-- ==== Sys2Proof/Machine/Regs.lean ====
section
/-! DEFINITION. Names for the registers and fields that the meanings use: the address of an instance of a register, and a
field of it. -/

namespace Sys2Proof.Machine

/-- A field of an M-bus register: address, lowest bit, width. -/
structure Fld where
  addr : Nat
  lo : Nat
  width : Nat
  deriving DecidableEq, Repr

namespace A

━━━

- _Instructions to follow_: Beginning with the line that contains "namespace Sys2Proof.Machine" and ending with the last line of the data above, return those lines exactly and nothing else.

- _Answer to this problem_:
namespace Sys2Proof.Machine

/-- A field of an M-bus register: address, lowest bit, width. -/
structure Fld where
  addr : Nat
  lo : Nat
  width : Nat
  deriving DecidableEq, Repr

namespace A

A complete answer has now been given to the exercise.